The following plot shows the observed decrease in average daily traveling distance by team for the 2021 season compared to the reference period. Results are sorted by relative decreasing.
# Create comparative summary
teams_travel_summary <- copy(teams_travel_summary_2021[, .(team, division, km_per_day_2021 = km_per_day)])
teams_travel_summary[teams_travel_summary_20132020, km_per_day_201320 := km_per_day_avg, on = .(team)]
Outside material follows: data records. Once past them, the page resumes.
-- ==== Sys2Proof/Machine/EngineRun.lean ====
section
/-! DEFINITION. The copy engine at work: elements that land, faults that stop a copy, fabric copies, rows of `cp.bin`, and the delivery
of multicast lines (R172 to R182, R258, R265 to R270, R312). -/

namespace Sys2Proof.Machine

/-- Whether what an engine command's acquire waits for is still under way: its thread's older accesses, and its group's queue (R172). -/
def State.acqHeld (s : State) (bid grp tid : Nat) (before : Option Nat) : Bool :=
  match before with
  | none => false
  | some n => s.loads.any (fun l => l.bid == bid && l.tid == tid && l.id < n) ||
      s.nps.any (fun l => l.bid == bid && l.tid == tid && l.id < n) ||
      (match s.group? bid grp with
      | some g => g.queue.any fun q => q.id < n
      | none => false)

def State.updCopy (s : State) (c : CopyCmd) : State := { s with copies := updFirst (fun x => x.id == c.id) (fun _ => c) s.copies }

/-- A copy command completes or stops: its entry is freed and its issue settles (R84, R263, R266); the bytes of a release count now (R172). -/
def State.dropCopy (s : State) (c : CopyCmd) : State :=
  let s := c.owed.foldl (fun s o => s.landLate o.1 c.bind o.2) s
  { s with copies := s.copies.filter fun x => x.id != c.id }.settleCnt c.bid c.grp .cp c.tok

/-- Bytes that have landed are owed to a block's register until a release's command is complete (R172). -/
def CopyCmd.owe (c : CopyCmd) (bid n : Nat) : CopyCmd := if c.rel && c.bind.isSome then { c with owed := c.owed ++ [(bid, n)] } else c

/-- Bytes that have landed count on the bound register, without a release at once (R172, R182), and as an event (R439). -/
def State.landBytes (s : State) (c : CopyCmd) (n : Nat) : State := (if c.rel then s else s.landBar c.bid c.bind n).coreEvent c.core 13 n

/-- The bytes of the next access of an element of which `n` bytes are left: 16 bytes of host memory move as two accesses of 8 (R141, R251). -/
def Target.piece (t : Target) (n : Nat) : Nat :=
  match t with
  | .host _ => min 8 n
  | _ => n

/-- The next read of a started element of `n` bytes (R141, R258). -/
def State.readMore (s : State) (e : Env) (o : Begun) (n : Nat) : State × Begun :=
  let t := o.src.offset o.got.length
  let m := o.src.piece (n - o.got.length)
  (s.serveRead e t m, { o with got := o.got ++ s.bytesAt e.bid t m })

/-- The next write of an element that has been read. -/
def State.writeMore (s : State) (e : Env) (o : Begun) (n : Nat) : State × Begun :=
  let m := o.dst.piece (n - o.put)
  (s.writeTgt e none (o.dst.offset o.put) ((o.got.drop o.put).take m), { o with put := o.put + m })

def CopyCmd.updBegun (c : CopyCmd) (o : Begun) : CopyCmd := { c with begun := c.begun.map fun x => if x.k = o.k then o else x }

/-- The lines of a list of local addresses. -/
def linesOf (l : List (Nat × α)) : List Nat := (l.map fun x => lineOf x.1).eraseDups

/-- Bytes by address, a later one in place of an earlier one. -/
def lastBytes (l : List (Nat × Byte)) : List (Nat × Byte) := l.foldl (fun m x => m.filter (fun y => y.1 != x.1) ++ [x]) []

/-- One line of a merged issue is written under a byte mask (R265, R439). -/
def State.writeMask (s : State) (e : Env) (line : Nat) (bs : List (Nat × Byte)) : State :=
  (s.homeWriteMask e.f e.tag line bs).carried true e.core (128 * line) bs.length

/-! Per-lane copies (R174, R265). -/

/-- The parts of a per-lane issue, as elements whose places stand since its issue (R174). -/
def lanesOf (c : CopyCmd) (parts : List (VAddr × Target × Target)) : CopyCmd :=
  if c.begun.isEmpty && c.more.isEmpty then
    { c with begun := parts.zipIdx.map fun (p, k) => { k, src := p.2.1, dst := p.2.2, id := c.id, got := [], put := 0 } }
  else c

/-- Whether two targets lie in one line of local memory: the coalescer reads and writes it once for all of an issue (R265). -/
def sameLine (x y : Target) : Bool :=
  match x, y with
  | .loc a, .loc b => lineOf a == lineOf b
  | _, _ => false

/-- The next read of a lane's part, with all that the issue reads of its line of local memory (R258, R265). -/
def State.laneRead (s : State) (c : CopyCmd) (n : Nat) (o : Begun) : State :=
  let e := s.envOf c.bid
  match o.src with
  | .loc pa =>
    let here := c.begun.filter fun x => x.got.isEmpty && sameLine x.src o.src
    let pas := (here.map fun x => x.src).eraseDups
    let c := { c with begun := c.begun.map fun x => if here.any (fun y => y.k == x.k) then { x with got := s.bytesAt e.bid x.src n } else x }
    (s.serveRead e (.loc (128 * lineOf pa)) (min 128 (n * pas.length))).updCopy c
  | _ =>
    let (s, o) := s.readMore e o n
    s.updCopy (c.updBegun o)

/-- The next write of a lane's part, with all that the issue writes of its line, the higher lane's byte last (R174, R258, R265); elsewhere after the
lower lanes' writes of its bytes. The last one completes the command. -/
def State.laneWrite (s : State) (c : CopyCmd) (n : Nat) (o : Begun) : State :=
  let e := s.envOf c.bid
  let landed (s : State) (c : CopyCmd) (done : List Begun) : State :=
    let c := { c with begun := c.begun.filter fun x => !(done.any fun y => y.k == x.k), more := c.more ++ done.map fun (x : Begun) => x.k }.owe c.bid (n * done.length)
    let s := (s.updCopy c).landBytes c (n * done.length)
    if done.isEmpty || !c.begun.isEmpty then s else s.dropCopy c
  match o.dst with
  | .loc pa =>
    let here := c.begun.filter fun x => sameLine x.dst o.dst
    let bs := lastBytes (here.flatMap fun x => match x.dst with
      | .loc p => x.got.zipIdx.map fun y => (p + y.2, y.1)
      | _ => [])
    landed (s.writeMask e (lineOf pa) bs) c here
  | _ =>
    if c.begun.any fun x => x.k < o.k && x.dst.overlaps n o.dst n then s
    else
      let (s, o) := s.writeMore e o n
      landed s (c.updBegun o) (if o.put < n then [] else [o])

/-- The next access of part `k` of a per-lane issue: every read comes before any write (R174, R258). -/
def State.laneStep (s : State) (id k : Nat) : State :=
  match s.copies.find? fun c => c.id == id with
  | none => s
  | some c => match c.kind with
    | .lane n parts =>
      let c := lanesOf c parts
      let e := s.envOf c.bid
      (match c.begun.find? fun o => o.k == k with
      | none => s
      | some o =>
        let va := (parts.getD k (0, o.src, o.dst)).1
        if o.got.length < n then
          (if s.blocked e.core false o.src then s
          else if s.poison o.src n then (s.dropCopy c).poisonKill c.bid o.src va
          else s.laneRead c n o)
        else if (c.begun.any fun x => x.got.length < n) || s.blocked e.core true o.dst then s
        else if s.poison o.dst n then (s.dropCopy c).poisonKill c.bid o.dst 0
        else s.laneWrite c n o)
    | _ => s

/-- A per-lane issue lands: every read, then every write; part of it where accesses must wait (R174, R265). -/
def State.landLanes (s : State) (id parts : Nat) : State := (List.range (4 * parts)).foldl (fun s i => s.laneStep id (i % parts)) s

/-! Bulk copies (R176, R266). -/

/-- Where element `k` leads, or its fault. -/
def State.elemAt (s : State) (e : Env) (b : Bulk) (k : Nat) : Except TrapInfo (Target × Target) :=
  match s.resolve e .engR (b.srcAt k) b.z, s.resolve e .engW (b.dstAt k) b.z with
  | .error x, _ => .error x
  | _, .error x => .error x
  | .ok x, .ok y => .ok (x, y)

/-- Whether the engine may start elements: not of a block that is halted or killed (R266, R278, R377). -/
def State.mayStart (s : State) (c : CopyCmd) : Bool := (s.block? c.bid).any fun b => b.status == .running

/-- The engine starts every element up to `k`, in iteration order, at most 1,024 that have not landed: where each of them leads stands from then on
(R178, R266). Nothing where one of them faults. -/
def State.begin (s : State) (e : Env) (b : Bulk) (c : CopyCmd) (k : Nat) : Option CopyCmd :=
  let new := ((List.range (k + 1 - c.h)).map fun i => c.h + i).filter fun i => !c.more.contains i && !c.begun.any fun x => x.k == i
  let add (o : Option (List Begun)) (i : Nat) : Option (List Begun) := o.bind fun l => match s.elemAt e b i with
    | .ok (src, dst) => some (l ++ [{ k := i, src, dst, id := s.nextId, got := [], put := 0 }])
    | .error _ => none
  if c.h + 1024 ≤ k || !s.mayStart c then none else (new.foldl add (some c.begun)).map fun l => { c with begun := l }

/-- The landed prefix with elements landed beyond it. -/
def prefixOf (more : List Nat) (h : Nat) : Nat → Nat
  | 0 => h
  | n + 1 => if more.contains h then prefixOf more (h + 1) n else h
teams_travel_summary[, km_per_day_cut := (km_per_day_2021 / km_per_day_201320) - 1]
# Create the plot
ggplot(
data = teams_travel_summary,
mapping = aes(
y = reorder(as.factor(team), km_per_day_cut),
fill = division
)
) +
geom_col(aes(x = km_per_day_2021), alpha = 1) +
geom_col(aes(x = km_per_day_201320), alpha = 0.5) +
geom_text(
mapping = aes(
x = km_per_day_2021,
label = percent(km_per_day_cut, 1)
),
nudge_x = 2,
hjust = 0
) +
scale_x_continuous(
labels = label_number(big.mark = ","),
expand = expansion(mult = c(0, 0.05))
) +
scale_fill_brewer(palette = "Set1") +
labs(
title = "Traveling reduction by team",
subtitle = "2021 vs 2013-14 to 2019-20 NHL seasons",
x = "Average daily traveling distance (km)"
)
There is no surprise in observing that the mini-series concept, in which two teams play successive games one agaist the other, does reduce the traveling distance for all and every teams. The big winners of this reshuffling are indisputably the Eastern division teams while those experiencing the most modest gains (yet still interesting) are mainly the Canadian teams. That being said, I forever am a mad Montreal Canadiens fan, and the most important thing of all for me is to see the Leafs (agin and again) proudly sitting in the last position of whatever ranking there is 😁.
Conclusion
Even though this post highlighted the traveling asymmetries created by the reshuffling of the NHL divisions, it still remains difficult to predict wether all of this will have a significant impact on the ice or not. The season promise to offer its share of unpredictable surprises, with some of them having probably even greater consequences at the end. Moreover, it’s important to remember that the schedule presented in this post is up-to-date as of today, but is very likely to change with little notice with COVID-19 local outbreaks. After all, there is not much we can do more than to wait and see, and of course, enjoy the show!